MEMPHIS, Tenn. — The restaurant industry believes they can provide safety and service.
But two federal judges just denied a group of restaurant and bar owners requests for a temporary restraining order against the Shelby County Health Department in an attempt to reopen their dining rooms.
These businesses were closed in mid-July because they technically sold more booze than food.
Jeannette Comans, the owner of Blind Bear in downtown, said her doors have been closed for weeks and she says offering takeout isn’t financially feasible.
“I have spent nine years of blood, sweat and tears to make it this far and for this just to end because they decide we don’t sell enough food, it’s not right,” she said.
This week, two federal judges denied requests from a group of 17 bar and restaurant owners in two different lawsuits for a temporary restraining order against the health department.
Both lawsuits claimed Health Directive No. 8, which closed 45 limited-service bars and restaurants across the county, wasn’t fair.

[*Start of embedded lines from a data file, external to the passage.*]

-- ==== Sys2Proof/Laws/Stood.lean ====
section
/-! SUPPORT. What only start-up, the power warning and zeroization write: the power and start-up stages, the pins that
show them, the state of the zeroization input and the debug lock. One lemma an operation that leaves them alone, in the
order of the definitions. -/

namespace Sys2Proof.Machine

set_option linter.all false

/-- The pins and stages of power, start-up and zeroization. -/
def State.stood (s : State) : Bool × Bool × Bool × PwrPhase × StartStage × Zeroize × Bool :=
  (s.pins.pinOe, s.pins.persistOk, s.pins.zeroized, s.pwr.phase, s.pwr.stage, s.keys.zer, s.keys.debugLock)

theorem stood_eta (s : State) : (s.pins.pinOe, s.pins.persistOk, s.pins.zeroized, s.pwr.phase, s.pwr.stage, s.keys.zer, s.keys.debugLock) = s.stood := rfl

theorem stood_mk (a1 : Nat) (p : List Instr) (a3 : Clk) (a4 : Pins) (a5 a6 a7 : Tab Nat) (a8 a9 : WinClass)
    (a10 : Option WinOut) (a11 : Commit) (a12 : Tab Session) (a13 : List MsgOut) (a14 : EvUnit) (a15 : KeyStore)
    (n : List Host.Cell) (a17 : NvUnit) (a18 : Pwr) (a19 : Rekey) (a20 : Pool) (a21 : Tab Media) (a22 : Nat) (a23 : Jack)
    (a24 : TagCache) (a25 : Tab LinkSt) (a26 a27 : Tab Acct) (a28 : Tab Nat) (a29 : Repair) :
    State.stood ⟨a1, p, a3, a4, a5, a6, a7, a8, a9, a10, a11, a12, a13, a14, a15, n, a17, a18, a19, a20, a21, a22, a23, a24,
      a25, a26, a27, a28, a29⟩ =
      (a4.pinOe, a4.persistOk, a4.zeroized, a18.phase, a18.stage, a15.zer, a15.debugLock) := rfl

theorem foldl_stood {α : Type} (f : State → α → State) (h : ∀ s x, (f s x).stood = s.stood) (l : List α) (s : State) :
    (l.foldl f s).stood = s.stood := by
  induction l generalizing s with
  | nil => rfl
  | cons x t ih => simp only [List.foldl_cons, ih, h]

theorem takeFree_stood (s : State) :
    (takeFree s).2.stood = s.stood := by
  unfold takeFree
  simp only [stood_mk, stood_eta]

theorem takeFree_stood_of {s : State} {pp} (h : takeFree s = pp) : pp.2.stood = s.stood := h ▸ takeFree_stood s

theorem cfgPut_stood (idx sub row v : Nat) (s : State) :
    (cfgPut idx sub row v s).stood = s.stood := by
  unfold cfgPut
  simp only [stood_mk, stood_eta]

theorem regPut_stood (idx sub row v : Nat) (s : State) :
    (regPut idx sub row v s).stood = s.stood := by
  unfold regPut
  simp only [stood_mk, stood_eta]

theorem countUp_stood (idx sub row n : Nat) (s : State) :
    (countUp idx sub row n s).stood = s.stood := by
  unfold countUp
  simp only [stood_mk, stood_eta, regPut_stood]

theorem count1_stood (idx sub row : Nat) (s : State) :
    (count1 idx sub row s).stood = s.stood := by
  unfold count1
  simp only [stood_mk, stood_eta, countUp_stood]

theorem alertSet_stood (route sev : Nat) (s : State) :
    (alertSet route sev s).stood = s.stood := by
  unfold alertSet
  (try dsimp only); (repeat' split) <;> simp only [stood_mk, stood_eta, regPut_stood]

theorem srcNote_stood (src code sev : Nat) (reportable : Bool) (s : State) :
    (srcNote src code sev reportable s).stood = s.stood := by
  unfold srcNote
  simp only [stood_mk, stood_eta, count1_stood, regPut_stood]

theorem raiseSev_stood (e : Ev) (sev src p1 p2 p3 : Nat) (s : State) :
    (raiseSev e sev src p1 p2 p3 s).stood = s.stood := by
  unfold raiseSev
  simp only [stood_mk, stood_eta, apply_ite State.stood, ite_self, srcNote_stood, alertSet_stood]

theorem raise_stood (e : Ev) (src p1 p2 p3 : Nat) (s : State) :
    (raise e src p1 p2 p3 s).stood = s.stood := by
  unfold raise
  simp only [stood_mk, stood_eta, raiseSev_stood]

theorem sumFlush_stood (s : State) (e : Nat × FrameSum) :
    (sumFlush s e).stood = s.stood := by
  unfold sumFlush
  (try dsimp only); (repeat' split) <;> simp only [stood_mk, stood_eta, raise_stood]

In his ruling, U.S. District Judge John Fowlkes, Jr. said the health department took into account bar outbreaks in other states when making their decision. He stated the group of restaurant owners was incorrect when it stated there wasn’t a conceivable rational basis for the directive. “Defendants do not have to set forth evidence or empirical data, but rather can rely upon rational speculation to support their decision,” he wrote in his opinion.
Additionally, the judge said the court recognizes the hardships imposed by the directive. “However Defendants’ decision to temporarily close plaintiffs is legally sound. What is legal may not always be fair, but legality must prevail over fairness,” said Fowlkes in the ruling.
But Comans still believes the ruling isn’t right.
“Let us be open like any other restaurant. Close by 10 p.m., only two hours, we were already doing all the things we needed to do to make sure it was safe and we’ll abide by all those rules. We just want to be open,” said Comans.
And now she isn’t sure how they will survive.
“I don’t know what everyone is going to do. I mean not joking if people have jobs tag me on Facebook and I’ll share it with my people because we all, I have to find someplace to work because someone has to support [Blind] Bear until we get open again,” she said.
Comans said some of the owners tried to talk with the health department about the directive before they filed the lawsuit, but she says they never got a response.
She said they may make another attempt to have a conversation.